In February we reported that the appeal by British Gas against the finding that their employee, Mr Lock, was entitled to commission included in his calculation of holiday pay was unsuccessful. So exactly what should and should not be included, and is there any certainty in sight for employers trying to deal with this thorny issue?
Unfortunately the answer to the latter question is that there are still some significant questions to be answered. Some of the more recent decisions have been made by the Employment Tribunal and therefore are not binding on other Tribunals - input will be needed from the EAT or a higher court before the position will become completely clear. For the time being employers should consider the following when calculating holiday pay:-
- Non guaranteed but compulsory overtime should be included in holiday pay. Cautious employers may also want to include voluntary overtime following a decision from the Northern Irish Court of Appeal (Patterson v Castlereagh Borough Council) which found that in certain circumstances it should be included. However, the court did not hear full submissions on the key principles involved. A number of recent Tribunal decisions have followed suit, all being focussed on whether the payments could be considered to form part of "normal pay";
- In the case of allowances the key question is whether or not the allowance is intended to simply cover costs (in which case it will not be included) or whether the reason for the payment goes beyond that. In other words, if allowances paid to workers for travel go above what the actual cost is, then the additional element should be included in the calculation of holiday pay;
- In one of the leading cases, Bear Scotland, the Employment Tribunal were of the view that stand by and emergency call out payments should be included as they were intrinsically linked to performance of an employee's duties. In Whitehead & Ors v EMH Housing Regeneration Limited the Tribunal decided that standby and call out allowance should be included because they had been paid for the last several years and the judge also made the point that not to include them would discourage workers from taking holidays;
- As reported in February, the present position with commission is that it should be included in the calculation of holiday pay (British Gas have though appealed this decision); and
- In the case of Wood & others v Hertel (UK) Ltd & another it was found that an incentive bonus (relating to hours worked, performance and not taking part in unofficial industrial action) should also be included in the calculation as in the circumstances of this case they were "normal remuneration" and intrinsically linked to the performance of the worker's task. It is not clear however whether annual discretionary bonuses should be included. They are often intrinsically linked to an employee's performance but the key question then becomes whether they could be said to be "normal remuneration". It is likely that a case will be brought on this point at some point in the future.
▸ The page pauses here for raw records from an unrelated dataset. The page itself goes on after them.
-- ==== Sys2Proof/Machine/Operands.lean ====
section
/-! DEFINITION. Tiles by element, operand specifiers, operand rings, queues, and the delivery of a vector result under the
PSEL prefix (R45-R58, R159, R245-R248). -/

namespace Sys2Proof.Machine

/-! ### Elements of a tile (R46) -/

/-- log2 of the number of elements of `z` bytes in a tile. -/
def elemLog (z : Nat) : Nat := 12 - z.log2

/-- Columns of the view of `z` bytes. -/
def cols (z : Nat) : Nat := 256 / z

/-- Element `e` of `z` bytes, row by row. -/
def tileElem (t : Tile) (z e : Nat) : Nat := t.toNat / 2 ^ (8 * z * e) % 2 ^ (8 * z)

/-- Values and lane flags of elements `i` to `i + 2^m - 1` of a view of `2^N` elements of `w` bits; an element's flags
go to its lane (Table 04.2). -/
def genElems (N w : Nat) (f : Nat → Nat × XFlags) : Nat → Nat → Nat × Nat
  | 0, i => let r := f i; (r.1 % 2 ^ w, r.2.toNat)
  | m + 1, i =>
    let a := genElems N w f m i
    let b := genElems N w f m (i + 2 ^ m)
    (a.1 + 2 ^ (w * 2 ^ m) * b.1,
      if N ≤ m + 10 then a.2 + 2 ^ (5 * 2 ^ (m + 10 - N)) * b.2 else a.2 ||| b.2)

/-- A tile and its lane flags, element by element in the view of `z` bytes. -/
def genTile (z : Nat) (f : Nat → Nat × XFlags) : Tile × Lanes :=
  let r := genElems (elemLog z) (8 * z) f (elemLog z) 0
  (BitVec.ofNat 32768 r.1, BitVec.ofNat 5120 r.2)

/-- A tile with no flags. -/
def mapTile (z : Nat) (f : Nat → Nat) : Tile := (genTile z fun e => (f e, 0)).1

/-- One value in every element of `z` bytes. -/
def splat (z v : Nat) : Tile := BitVec.ofNat 32768 ((2 ^ 32768 - 1) / (2 ^ (8 * z) - 1) * (v % 2 ^ (8 * z)))

/-- Every bit of each element of `z` bytes: the element's governing bit (R47). -/
def spread (z : Nat) (p : Pred) : Pred :=
  let low := BitVec.ofNat 4096 ((2 ^ 4096 - 1) / (2 ^ z - 1))
  BitVec.ofNat 4096 ((p &&& low).toNat * (2 ^ z - 1))

/-! ### Operand specifiers (R45, R159) -/

/-- Is a specifier permitted as A or B, with a VCOUNT? -/
def srcOk (vc : Nat) (a : BitVec 6) : Bool :=
  let n := a.toNat
  if n < 32 then decide (n < vc) else n != 54 && n != 55

/-- Is a specifier permitted as D? -/
def dstOk (vc : Nat) (d : BitVec 6) : Bool :=
  let n := d.toNat
  if n < 32 then decide (n < vc) else decide (n < 40) || n == 54 || n == 55 || n == 63

/-- Is a specifier permitted as a D that is also read? -/
def dstReadOk (vc : Nat) (d : BitVec 6) : Bool := decide (d.toNat < 40) && dstOk vc d

/-- Does a specifier name v_i below VCOUNT? -/
def vOk (vc : Nat) (d : BitVec 6) : Bool := decide (d.toNat < 32) && decide (d.toNat < vc)

/-- Does a specifier name a predicate? -/
def pOk (d : BitVec 6) : Bool := decide (d.toNat < 8)

/-- Does a specifier name a cross scalar? -/
def cOk (d : BitVec 6) : Bool := decide (56 ≤ d.toNat)

/-! ### Queues (R54-R56) -/

/-- SFMT, KFMT, RM, EPOL, FPOL and DEPTH of a configuration (Table 04.4). -/
def Queue.sfmt (q : Queue) : BitVec 4 := q.cfg.extractLsb' 0 4
/-- Sink format. -/
def Queue.kfmt (q : Queue) : BitVec 4 := q.cfg.extractLsb' 4 4
/-- Rounding of the conversion on pop. -/
def Queue.rm (q : Queue) : BitVec 3 := q.cfg.extractLsb' 8 3
/-- Empty policy: trap. -/
def Queue.epol (q : Queue) : Bool := q.cfg.getLsbD 11
/-- Full policy: trap. -/
def Queue.fpol (q : Queue) : Bool := q.cfg.getLsbD 12
/-- Entries that the queue holds. -/
def Queue.depth (q : Queue) : Nat := (q.cfg.extractLsb' 13 5).toNat

/-- Are the formats of a queue ones that R56 refuses? -/
def Queue.refused (q : Queue) : Bool :=
  q.sfmt == 15 || q.kfmt == 15 || (q.sfmt != q.kfmt && (q.sfmt == 1 || q.kfmt == 1))

/-- Has a stream arrived at the flip (R35, R144)? -/
def Stream.arrived (st : Stream) (sc : Bool) : Bool :=
  st.status == .ended || (match st.wait with
    | .flip _ _ => true
    | .join => sc
    | .epilogue _ _ => true
    | _ => false)

/-- Has every non-IDLE stream other than `t` arrived: a blocked queue could never be released (R38)? -/
def Core.othersArrived (k : Core) (t : StreamId) : Bool :=
  (List.range 4).all fun u => u == t.toNat ||
    (let st := k.streams[u]!
     st.status == .idle || st.arrived (u == 0))

/-- Conversion of a tile between two formats, element (i, j) with j below the column count of the view that has fewer
columns; flags in the lanes of that view (R56, R256). `sel` selects in the destination view. -/
def convertTile (src dst : Fmt) (rm : RMode) (sel : Option Pred) (t : Tile) : Tile × Lanes :=
  let zs := src.size
  let zd := dst.size
  let z := max zs zd
  let n := cols z
  let conv (i j : Nat) : Nat × XFlags := convert src dst rm (tileElem t zs (i * cols zs + j))
  let on (i j : Nat) : Bool := match sel with
    | none => true
    | some p => p.getLsbD (256 * i + zd * j)
  let v := mapTile zd fun e =>
    let i := e / cols zd
    let j := e % cols zd
    if j < n then (conv i j).1 else 0
  let f := (genTile z fun e => (0, if on (e / n) (e % n) then (conv (e / n) (e % n)).2 else 0)).2
  (v, f)

/-- What a pop from an empty queue, or a push to a full one, comes to (R38, R55). -/
def blocked (k : Core) (t : StreamId) (trapPolicy : Bool) (cause : Nat) (s : State) : Res :=
  if trapPolicy || k.othersArrived t then .trap { cause := cause } else .stay s

/-- Pop queue `n`: the converted tile, the flags of the conversion, and the core after it (R55, R56). -/
def popQueue (x : Ctx) (s : State) (n : Fin 4) : Except Res (Tile × Lanes × State) :=
  let k := x.core s
  let q := k.q[n]
  if q.refused then .error illegalOperand
  else
    match q.entries with
    | [] => .error (blocked k x.t q.epol 0x09 s)
    | e :: r =>
      if !e.landed then .error (.stay s)
      else
        let s := x.updCore s fun k => { k with q := k.q.set n { q with entries := r } }
        if q.sfmt = q.kfmt then .ok (e.tile, 0, s)
        else
          let c := convertTile (Fmt.ofCode q.sfmt) (Fmt.ofCode q.kfmt) (RMode.ofCode q.rm (x.st s).frm) none e.tile
          .ok (c.1, c.2, s)

/-- Push a tile: the youngest slot is reserved, and lands later (R55). -/
def pushQueue (x : Ctx) (s : State) (n : Fin 4) (t : Tile) : Except Res State :=
  let k := x.core s
  let q := k.q[n]
  if q.refused then .error illegalOperand
  else if q.depth ≤ q.entries.length then .error (blocked k x.t q.fpol 0x0A s)
  else
    .ok (x.updCore s fun k => { k with
      q := k.q.set n { q with entries := q.entries ++ [{ landed := false, tile := t, id := k.entries }] }
      entries := k.entries + 1 })

/-! ### Reading operands (R246) -/

/-- A c source in the view of `z` bytes; `wide`: all 8 bytes to every aligned 8-byte unit. -/
def broadcast (k : Core) (i : Nat) (z : Nat) (wide : Bool) : Tile :=
  let v := ((k.c[i]!).vis).toNat
  if wide then splat 8 v else splat z v

/-- Read a source that is not a queue; none: an invalid ring entry. -/
def readPlain (x : Ctx) (s : State) (a : BitVec 6) (z : Nat) (wide : Bool) : Option Tile :=
  let k := x.core s
  let r := x.rings.getD k
  let n := a.toNat
  if n < 32 then some (k.v[(k.physV (a.setWidth 5)).toFin]).vis
  else if n < 40 then some (k.w[n - 32]!)
  else if n < 44 then r.za[n - 40]!
  else if n < 48 then r.zb[n - 44]!
  else if n < 52 then r.zf[n - 48]!
  else some (broadcast k (n - 56) z wide)

/-- Is a specifier a ring entry whose word has not completed (R52, R169)? -/
def ringWaits (k : Core) (a : BitVec 6) : Bool :=
  let n := a.toNat
  let slot := if n < 44 then 2 else if n < 48 then 3 else 5
  decide (40 ≤ n ∧ n < 52) && k.results.any fun r => r.slot == slot && r.depth == n % 4 + 1

/-- Is a specifier a queue? -/
def isQueue (a : BitVec 6) : Bool := a == 52 || a == 53

/-- Read one source; a ring entry waits for its word (R52); a conversion on pop accrues its flags at the pop, those of
every element of the entry, whatever the prefix selects (R58; log 67). -/
def readSource (x : Ctx) (s : State) (a : BitVec 6) (z : Nat) (wide : Bool) : Except Res (Tile × State) :=
  if isQueue a then
    match popQueue x s (if a = 52 then 0 else 1) with
    | .error r => .error r
    | .ok (t, f, s) => .ok (t, x.updCore s fun k => { k with xf := k.xf ||| f })
  else
    match readPlain x s a z wide with
    | some t => if ringWaits (x.core s) a then .error (.stay s) else .ok (t, s)
    | none => .error illegalOperand

/-- Read A and B; a queue named twice is popped once (R55). -/
def readTwo (x : Ctx) (s : State) (a b : BitVec 6) (z : Nat) (wide : Bool) : Except Res (Tile × Tile × State) :=
  match readSource x s a z wide with
  | .error r => .error r
  | .ok (ta, s) =>
    if isQueue a && a == b then .ok (ta, ta, s)
    else
      match readSource x s b z wide with
      | .error r => .error r
      | .ok (tb, s) => .ok (ta, tb, s)

/-- The value of a destination that the word also reads: the visible face, or the w register (R159). -/
def readDest (x : Ctx) (s : State) (d : BitVec 6) : Tile :=
  let k := x.core s
  if d.toNat < 32 then (k.v[(k.physV (d.setWidth 5)).toFin]).vis else k.w[d.toNat - 32]!

/-! ### Delivering results (R247-R249) -/

/-- The bytes that a word writes in the view of `z` bytes. -/
def Sel.mask (l : Sel) (z : Nat) : Pred :=
  match l.pred with
  | none => BitVec.allOnes 4096
  | some p => spread z p

/-- Is element `e` of `z` bytes selected? -/
def Sel.on (l : Sel) (z e : Nat) : Bool :=
  match l.pred with
  | none => true
  | some p => p.getLsbD (z * e)

/-- Flags of the selected elements only (R57). -/
def Sel.flags (l : Sel) (z e : Nat) (r : Nat × XFlags) : Nat × XFlags := if l.on z e then r else (r.1, 0)

/-- A tag of the word of a context. -/
def Ctx.tag (x : Ctx) (async : Bool) : Tag := { stream := x.t, async := async, pc := x.word }

/-- Deliver a tile to destination D in the view of `z` bytes, with its flags; the ring receives what D does (R49, R52,
R55, R247). -/
def deliverTile (x : Ctx) (s : State) (d : BitVec 6) (z : Nat) (t : Tile) (f : Lanes) : Res :=
  let m := x.sel.mask z
  let merged (old : Tile) : Tile := if x.sel.zero then t &&& byteMask m else blend m t old
  let accrue (s : State) (w : List FaceWrite) : State :=
    x.updCore s fun k => { k with results := k.results ++ [{ writes := w, flags := f, slot := x.slot }] }
  let n := d.toNat
  if n < 32 then
    let k := x.core s
    let r := k.physV (d.setWidth 5)
    match k.checkWrite (.v r) (x.tag false) with
    | .error e => .trap e
    | .ok k =>
      let now := (k.performAll.v[r.toFin]).hid
      .ring (accrue (x.updCore s fun _ => k) [{ reg := .v r, data := merged now, mask := BitVec.allOnes 4096 }])
        (some (merged now))
  else if n < 40 then
    let old := (x.core s).w[n - 32]!
    .ring (accrue (x.updCore s fun k => { k with w := k.w.setIfInBounds (n - 32) (merged old) }) []) (some (merged old))
  else if n = 63 then .ring (accrue s []) (some (merged 0))
  else
    let id := (x.core s).entries
    match pushQueue x s (if n = 54 then 2 else 3) (merged 0) with
    | .error r => r
    | .ok s =>
      .ring (x.updCore s fun k => { k with
        results := k.results ++
          [{ writes := [], flags := f, entry := some (if n = 54 then 2 else 3, id), slot := x.slot }] })
        (some (merged 0))

/-- Deliver predicate bits to p_D, in elements of `z` bytes (R47, R247). -/
def deliverPred (x : Ctx) (s : State) (d : BitVec 6) (z : Nat) (p : Pred) (f : Lanes) (prefixed : Bool) : Res :=
  let m := if prefixed then x.sel.mask z else BitVec.allOnes 4096
  let zero := prefixed && x.sel.zero
  let w : FaceWrite := { reg := .p (d.setWidth 3), data := (if zero then p &&& m else p).setWidth 32768
                         mask := if zero then BitVec.allOnes 4096 else m }
  match (x.core s).checkWrite (.p (d.setWidth 3)) (x.tag false) with
  | .error e => .trap e
  | .ok k => .ring (x.updCore s fun _ => { k with results := k.results ++ [{ writes := [w], flags := f }] }) none

/-- A vector word under the prefix: a false stage predicate keeps it from issuing (R247). -/
def guarded (x : Ctx) (s : State) (r : Res) : Res := if x.sel.blocked then .ok s else r

end Sys2Proof.Machine
end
Overall the position remains somewhat unsatisfactory for employers who will need to await the outcome of outstanding appeals before any more guidance is available. In the meantime employers should keep the area under review. The two key questions are: (1) is the payment intrinsically linked to the performance of task which the worker is contracted to perform; and (2) can the payments be described as "normal". We recommend that advice is taken prior to making any changes to holiday pay arrangements as a number of different strategies can be adopted.